Quatro anos após a detecção da covid-19, as vacinas criadas para combater a doença continuam a ser alvo de desinformação. Em 2023, publicações afirmavam que um estudo “censurado” pela The Lancet provava que 74% das mortes após a imunização tinham sido causadas por problemas cardiovasculares derivados da vacina. Desde 22 de junho de 2024, centenas de usuários afirmam que uma nova versão desse estudo foi publicada em outra revista. Especialistas consultados pela AFP confirmaram que nenhuma das versões desta pesquisa prova que as vacinas causam morte súbita em massa.

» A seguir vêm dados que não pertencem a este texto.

-- ==== Sys2Proof/Machine/Slots.lean ====
section
/-! DEFINITION. The maintenance calendar as it is written and as it runs: slots, drain windows, held transactions, extensions,
ring heaters and their monitors, and slotq (18 R388-R398; 25 R442). -/

namespace Sys2Proof.Machine

/-- A free number below a bound (log 11). -/
def State.freeBelow (s : State) (n : Nat) : State × Nat :=
  ({ s with freeCtr := s.freeCtr + 1 }, (Config.freeWord s.freeCtr).toNat % max 1 n)

/-! ### Writing the calendar (R388, R389) -/

/-- A value staged for a calendar register is within its limits (R388). -/
def calendarOk (reg v : Nat) : Bool :=
  if reg = SysReg.slotper then decide (2048 ≤ v ∧ v ≤ 16384)
  else if reg = SysReg.slotlen then decide (128 ≤ v ∧ v ≤ 8191)
  else if reg = SysReg.longevery then true
  else if reg = SysReg.longlen then decide (1024 ≤ v ∧ v ≤ 8191)
  else decide (v ≤ 4095)

/-- A write of a calendar register: its value is staged, and ERR clears where 1 is written (R388). -/
def State.writeCalendar (s : State) (reg : Nat) (v : Word64) : State :=
  let s1 := if reg = SysReg.slotper ∧ v.getLsbD 62 then
      s.sysPut SysReg.slotper 0 (s.sysGet SysReg.slotper 0 &&& ~~~0x4000000000000000) else s
  let x := if reg = SysReg.slotper then field v 19 0 else field v 15 0
  if calendarOk reg x then
    { s1 with ca := { s1.ca with staged := SMap.set none s1.ca.staged reg (some x), lastWrite := s1.ns } }
  else s1

/-- CALENDAR_WRITE (R388). -/
def execCalendarWrite (reg : Nat) (v : Word64) (s : State) : Host.Outcome State Fault Refusal :=
  if SysReg.slotper ≤ reg ∧ reg ≤ SysReg.horizon then .next (s.writeCalendar reg v) else .next s

/-- The staged value of a calendar register, or its active one. -/
def State.stagedOr (s : State) (reg : Nat) : Nat :=
  (SMap.get none s.ca.staged reg).getD (if reg = SysReg.slotper then s.slotPer else field (s.sysGet reg 0) 15 0)

/-- A staged set activates now: at a multiple of 2^20 ns, 65,536 ns after the last write, with no slot that began earlier in
progress (R389; log 25). -/
def State.activateDue (s : State) : Bool :=
  !s.ca.staged.isEmpty && decide (s.now % (12 * 2 ^ 20) = 0 ∧ s.ca.lastWrite + 65536 ≤ s.ns) &&
  match s.ca.slot with
  | some k => decide (s.slotStart k = s.ns)
  | none => true

/-- A link takes back the wavelength it gave up for a slot (16 R352). -/
def State.retrained (s : State) : State :=
  match s.ca.retrain with
  | some l => ({ s with ca := { s.ca with retrain := none } } : State).settleWidth l
  | none => s
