-- ==== Sys2Proof/Machine/Auto.lean ====
section
/-! DEFINITION. The events that come about by themselves, with no agenda: what the module's own agents can do in a state, in
a fixed order (log 2). Each is an event of the opcode table, run by that event's meaning. What depends on a measurement, on
another module, on the host, or on a choice that no rule makes is brought by the agenda alone. -/

namespace Sys2Proof.Machine

/-- An event that comes about by itself; the names and arguments are those of Instr, but for the two that carry on the requests of peers
(16 R349) and the accesses of the host (20 R429) that have had to wait. -/
inductive Auto
  | instructionFetchFill (ctx : CtxId) (va : Word64)
  | longLatencyComplete (op : Nat)
  | impreciseStoreFault (op : Nat)
  | peerCompletionTimeout (op : Nat)
  | writeForwardApply (id : Nat)
  | forcedPublish (cache upto : Nat)
  | forcedPublishAck (cache upto : Nat)
  | regionMerge (base size : Nat)
  | tlbInvalidationArrive (tlb which : Nat)
  | wsstateTakeEffect (half : Nat)
  | migrationEpoch (col : Nat)
  | migrationDone (pa : Nat)
  | claspPoll (ctx : CtxId)
  | claspWakeArrive (col key : Nat)
  | claspTwaitTimeout (ctx : CtxId)
  | claspAddBytes (id : Nat)
  | slewAdmit
  | shareRequest (msg : Nat)
  | shareGrant (msg : Nat)
  | forcedDrain (msg : Nat)
  | deltaWrite (msg : Nat)
  | deltaAck (msg : Nat)
  | drainAck (msg : Nat)
  | shareReturn (msg : Nat)
  | toleranceQuery (msg : Nat)
  | toleranceClear (msg : Nat)
  | toleranceDone (msg : Nat)
  | launchTake (col line : Nat)
  | predecessorSatisfied (h : Word64)
  | rootDistribute (h : Word64)
  | binTimeout (core bin : Nat)
  | gangForm (core bin part : Nat)
  | spillReturn (h : Word64) (entry : Nat)
  | launchRetire (h : Word64)
  | gangFree (gid : Nat)
  | tombFree (gid : Nat)
  | teamReserveRefill (core : Nat)
  | regxGrant (gid : Nat)
  | regxEvict (core part : Nat)
  | gangSave (gid : Nat)
  | gangRestore (col frame part : Nat)
  | longFaultResume (ctx : CtxId)
  | quiesceMarkerReturn (h : Word64)
  | lswitchDonePost
  | watchdogExpire (h : Word64)
  | reconvergenceTimeout (gid : Nat)
  | starvation (gid : Nat)
  | urgencyWindowEnd (core : Nat)
  | aeStreamBlock (core stream : Nat)
  | queueSlotRelease (core q gid : Nat)
  | qpopDeliver (core q gid : Nat)
  | cpCommandComplete (id : Nat)
  | cpCommandFault (id : Nat)
  | xpushDeliver (core box : Nat)
  | pushBoxFree (core box : Nat)
  | mshapeComplete (core : Nat)
  | mwldStart (core : Nat)
  | mwldComplete (core : Nat)
  | mwldFault (core : Nat)
  | mmacStart (core : Nat)
  | mmacPass (core : Nat)
  | mmacComplete (core : Nat)
  | mmacFault (core : Nat)
  | multicastTimeout (core : Nat)
  | bandPowerOn (core band : Nat)
  | collChunk (id : Nat)
  | collChunkCommit (id : Nat)
  | collComplete (id : Nat)
  | collEndFault (id : Nat)
  | collNeighbourTimeout (id rank : Nat)
  | podBudgetTick (demand : Nat)
  | peerCarryOn (id : Nat)
  | hostCarryOn
  | slotEnd
  | calendarActivate
  | slotDrainWindow
  | slotStart
  | ringMonitorSample (die : Nat) (centre : List Nat) (power : Nat)
  | evqOverflowPost (col : Nat)
  | errorDetected (arr col core loc : Nat) (uc : Bool) (synd : Byte) (gid : Word)
  | cStateEnter (col : Nat)
  | cStateExit (col : Nat)
  | m1Enter
  | m1Exit
  | quiesceQuiet (col : Nat)
  | brownoutEntry
  | brownoutResume (back : Bool)
  | fastThrottleOn
  | fastThrottleOff
  deriving DecidableEq, Repr
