-- ==== Sys2Proof/Machine/Dispatch.lean ====
section
/-! DEFINITION. The one match from an instruction to its meaning. -/

namespace Sys2Proof.Machine
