/-- Accesses at one address are done: they have left their operation, which goes with its last, and a lane that has no other has its
scoreboard slot free (02 R65). -/
def State.GroupGone (s t : State) (o : MOp) (k : Nat × Bool) : Prop :=
  (t.op? o.id).map MOp.accs = (if (o.accs.filter fun a => !(o.group k).contains a).isEmpty then none
    else some (o.accs.filter fun a => !(o.group k).contains a)) ∧
  (s.alive o.ctx = true → ∀ a ∈ o.group k, ∀ i, a.lane < 64 → o.lanes.getLsbD a.lane = true → o.slot = some i →
    (∀ b ∈ o.accs, b.lane = a.lane → b ∈ o.group k) →
    ((t.ctx o.ctx).lane a.lane).sb.getLsbD i = false)

/-- The event that carries an operation on leaves the state `t` where it has accesses at one address only. -/
def Completes (s t : State) (o : MOp) (k : Nat × Bool) : Prop :=
  s.stuck = none → o.groupKeys = [k] → exec (.longLatencyComplete o.id) s = .next t

/-! ### Events -/

/-- An event comes about where `pre` holds, and leaves `u`; asked only where `u` meets no absent memory (log 17). -/
def Happens (i : Instr) (pre : State → Prop) (u : State → State) : Prop :=
  ∀ s, pre s → (u s).stuck = none → exec i s = .next (u s)

/-! ### The invariant of every step -/

/-- Memory keeps its canonical form: addresses rising, no byte listed that reads as an unlisted one does; and no store is left
over from an earlier step (log 4). -/
def State.Inv (s : State) : Prop := Memory.wf s.mem = true ∧ s.wlog = []

end Machine

end Sys2Proof
end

“Um tsunami de evidências sobre os malefícios das vacinas contra a COVID-19. Em 2023, A LANCET censurou e cancelou um revolucionário estudo sobre lesões por vacina, e autopsias, 24 horas depois de 100,000 descargas”, começam posts no Facebook e no X.

“‘Descobri que acabou de passar pela revisão por pares e será publicado!’, diz o Dr. William Makis. ‘Foram analisadas 325 autópsias, 74% das mortes súbitas devido à vacina contra a COVID-19. Esta é mais uma mudança radical’, sublinhou”, seguem as legendas. 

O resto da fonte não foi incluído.